(Problem requirements) Your task is to output the entries below word for word.

[Dataset entries]
══════

theorem ic (m : MemRef) : Statement (.ic m) := fun k _ _ => by
  rw [decode_encode]; exact decode_mem k _ m

theorem dc (m : MemRef) : Statement (.dc m) := fun k _ _ => by
  rw [decode_encode]; exact decode_mem k _ m

theorem rqst (m : MemRef) : Statement (.rqst m) := fun k _ _ => by
  rw [decode_encode]; exact decode_mem k _ m

theorem rlse (m : MemRef) : Statement (.rlse m) := fun k _ _ => by
  rw [decode_encode]; exact decode_mem k _ m

theorem act (m : MemRef) : Statement (.act m) := fun k _ _ => by
  rw [decode_encode]; exact decode_mem k _ m

theorem lad (m : MemRef) : Statement (.lad m) := fun k _ _ => by
  rw [decode_encode]; exact decode_mem k _ m

theorem stz (m : MemRef) : Statement (.stz m) := fun k _ _ => by
  rw [decode_encode]; exact decode_mem k _ m

theorem wait (m : MemRef) : Statement (.wait m) := fun k _ _ => by
  rw [decode_encode]; exact decode_mem k _ m

theorem jmp (d : Byte) : Statement (.jmp d) := fun k _ _ => by
  rw [decode_encode]; refine decode_short k (by rw [hi_byteWord]; decide) ?_
  simp only [decodeShort, hi_byteWord, lo_byteWord]; rfl

theorem nop : Statement .nop := fun _ _ _ => rfl

theorem jnc (d : Byte) : Statement (.jnc d) := fun k _ _ => by
  rw [decode_encode]; refine decode_short k (by rw [hi_byteWord]; decide) ?_
  simp only [decodeShort, hi_byteWord, lo_byteWord]; rfl

theorem jnv (d : Byte) : Statement (.jnv d) := fun k _ _ => by
  rw [decode_encode]; refine decode_short k (by rw [hi_byteWord]; decide) ?_
  simp only [decodeShort, hi_byteWord, lo_byteWord]; rfl

theorem jncv (d : Byte) : Statement (.jncv d) := fun k _ _ => by
  rw [decode_encode]; refine decode_short k (by rw [hi_byteWord]; decide) ?_
  simp only [decodeShort, hi_byteWord, lo_byteWord]; rfl

theorem jc (d : Byte) : Statement (.jc d) := fun k _ _ => by
  rw [decode_encode]; refine decode_short k (by rw [hi_byteWord]; decide) ?_
  simp only [decodeShort, hi_byteWord, lo_byteWord]; rfl

theorem jv (d : Byte) : Statement (.jv d) := fun k _ _ => by
  rw [decode_encode]; refine decode_short k (by rw [hi_byteWord]; decide) ?_
  simp only [decodeShort, hi_byteWord, lo_byteWord]; rfl

theorem jcv (d : Byte) : Statement (.jcv d) := fun k _ _ => by
  rw [decode_encode]; refine decode_short k (by rw [hi_byteWord]; decide) ?_
  simp only [decodeShort, hi_byteWord, lo_byteWord]; rfl

theorem jage (d : Byte) : Statement (.jage d) := fun k _ _ => by
  rw [decode_encode]; refine decode_short k (by rw [hi_byteWord]; decide) ?_
  simp only [decodeShort, hi_byteWord, lo_byteWord]; rfl

theorem jane (d : Byte) : Statement (.jane d) := fun k _ _ => by
  rw [decode_encode]; refine decode_short k (by rw [hi_byteWord]; decide) ?_
  simp only [decodeShort, hi_byteWord, lo_byteWord]; rfl

theorem jag (d : Byte) : Statement (.jag d) := fun k _ _ => by
  rw [decode_encode]; refine decode_short k (by rw [hi_byteWord]; decide) ?_
  simp only [decodeShort, hi_byteWord, lo_byteWord]; rfl

theorem jal (d : Byte) : Statement (.jal d) := fun k _ _ => by
  rw [decode_encode]; refine decode_short k (by rw [hi_byteWord]; decide) ?_
  simp only [decodeShort, hi_byteWord, lo_byteWord]; rfl

theorem jae (d : Byte) : Statement (.jae d) := fun k _ _ => by
  rw [decode_encode]; refine decode_short k (by rw [hi_byteWord]; decide) ?_
  simp only [decodeShort, hi_byteWord, lo_byteWord]; rfl

theorem jale (d : Byte) : Statement (.jale d) := fun k _ _ => by
  rw [decode_encode]; refine decode_short k (by rw [hi_byteWord]; decide) ?_
  simp only [decodeShort, hi_byteWord, lo_byteWord]; rfl

theorem jix (d : Byte) : Statement (.jix d) := fun k _ _ => by
  rw [decode_encode]; refine decode_short k (by rw [hi_byteWord]; decide) ?_
  simp only [decodeShort, hi_byteWord, lo_byteWord]; rfl

theorem jdx (d : Byte) : Statement (.jdx d) := fun k _ _ => by
  rw [decode_encode]; refine decode_short k (by rw [hi_byteWord]; decide) ?_
  simp only [decodeShort, hi_byteWord, lo_byteWord]; rfl

theorem adri (r : Reg) (n : Byte) : Statement (.adri r n) := fun k _ _ => by
  rw [decode_encode]; exact decode_adri k r n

══════

(Task response)
theorem ic (m : MemRef) : Statement (.ic m) := fun k _ _ => by
  rw [decode_encode]; exact decode_mem k _ m

theorem dc (m : MemRef) : Statement (.dc m) := fun k _ _ => by
  rw [decode_encode]; exact decode_mem k _ m

theorem rqst (m : MemRef) : Statement (.rqst m) := fun k _ _ => by
  rw [decode_encode]; exact decode_mem k _ m

theorem rlse (m : MemRef) : Statement (.rlse m) := fun k _ _ => by
  rw [decode_encode]; exact decode_mem k _ m

theorem act (m : MemRef) : Statement (.act m) := fun k _ _ => by
  rw [decode_encode]; exact decode_mem k _ m

theorem lad (m : MemRef) : Statement (.lad m) := fun k _ _ => by
  rw [decode_encode]; exact decode_mem k _ m

theorem stz (m : MemRef) : Statement (.stz m) := fun k _ _ => by
  rw [decode_encode]; exact decode_mem k _ m

theorem wait (m : MemRef) : Statement (.wait m) := fun k _ _ => by
  rw [decode_encode]; exact decode_mem k _ m

theorem jmp (d : Byte) : Statement (.jmp d) := fun k _ _ => by
  rw [decode_encode]; refine decode_short k (by rw [hi_byteWord]; decide) ?_
  simp only [decodeShort, hi_byteWord, lo_byteWord]; rfl

theorem nop : Statement .nop := fun _ _ _ => rfl

theorem jnc (d : Byte) : Statement (.jnc d) := fun k _ _ => by
  rw [decode_encode]; refine decode_short k (by rw [hi_byteWord]; decide) ?_
  simp only [decodeShort, hi_byteWord, lo_byteWord]; rfl

theorem jnv (d : Byte) : Statement (.jnv d) := fun k _ _ => by
  rw [decode_encode]; refine decode_short k (by rw [hi_byteWord]; decide) ?_
  simp only [decodeShort, hi_byteWord, lo_byteWord]; rfl

theorem jncv (d : Byte) : Statement (.jncv d) := fun k _ _ => by
  rw [decode_encode]; refine decode_short k (by rw [hi_byteWord]; decide) ?_
  simp only [decodeShort, hi_byteWord, lo_byteWord]; rfl

theorem jc (d : Byte) : Statement (.jc d) := fun k _ _ => by
  rw [decode_encode]; refine decode_short k (by rw [hi_byteWord]; decide) ?_
  simp only [decodeShort, hi_byteWord, lo_byteWord]; rfl

theorem jv (d : Byte) : Statement (.jv d) := fun k _ _ => by
  rw [decode_encode]; refine decode_short k (by rw [hi_byteWord]; decide) ?_
  simp only [decodeShort, hi_byteWord, lo_byteWord]; rfl

theorem jcv (d : Byte) : Statement (.jcv d) := fun k _ _ => by
  rw [decode_encode]; refine decode_short k (by rw [hi_byteWord]; decide) ?_
  simp only [decodeShort, hi_byteWord, lo_byteWord]; rfl

theorem jage (d : Byte) : Statement (.jage d) := fun k _ _ => by
  rw [decode_encode]; refine decode_short k (by rw [hi_byteWord]; decide) ?_
  simp only [decodeShort, hi_byteWord, lo_byteWord]; rfl

theorem jane (d : Byte) : Statement (.jane d) := fun k _ _ => by
  rw [decode_encode]; refine decode_short k (by rw [hi_byteWord]; decide) ?_
  simp only [decodeShort, hi_byteWord, lo_byteWord]; rfl

theorem jag (d : Byte) : Statement (.jag d) := fun k _ _ => by
  rw [decode_encode]; refine decode_short k (by rw [hi_byteWord]; decide) ?_
  simp only [decodeShort, hi_byteWord, lo_byteWord]; rfl

theorem jal (d : Byte) : Statement (.jal d) := fun k _ _ => by
  rw [decode_encode]; refine decode_short k (by rw [hi_byteWord]; decide) ?_
  simp only [decodeShort, hi_byteWord, lo_byteWord]; rfl

theorem jae (d : Byte) : Statement (.jae d) := fun k _ _ => by
  rw [decode_encode]; refine decode_short k (by rw [hi_byteWord]; decide) ?_
  simp only [decodeShort, hi_byteWord, lo_byteWord]; rfl

theorem jale (d : Byte) : Statement (.jale d) := fun k _ _ => by
  rw [decode_encode]; refine decode_short k (by rw [hi_byteWord]; decide) ?_
  simp only [decodeShort, hi_byteWord, lo_byteWord]; rfl

theorem jix (d : Byte) : Statement (.jix d) := fun k _ _ => by
  rw [decode_encode]; refine decode_short k (by rw [hi_byteWord]; decide) ?_
  simp only [decodeShort, hi_byteWord, lo_byteWord]; rfl

theorem jdx (d : Byte) : Statement (.jdx d) := fun k _ _ => by
  rw [decode_encode]; refine decode_short k (by rw [hi_byteWord]; decide) ?_
  simp only [decodeShort, hi_byteWord, lo_byteWord]; rfl

theorem adri (r : Reg) (n : Byte) : Statement (.adri r n) := fun k _ _ => by
  rw [decode_encode]; exact decode_adri k r n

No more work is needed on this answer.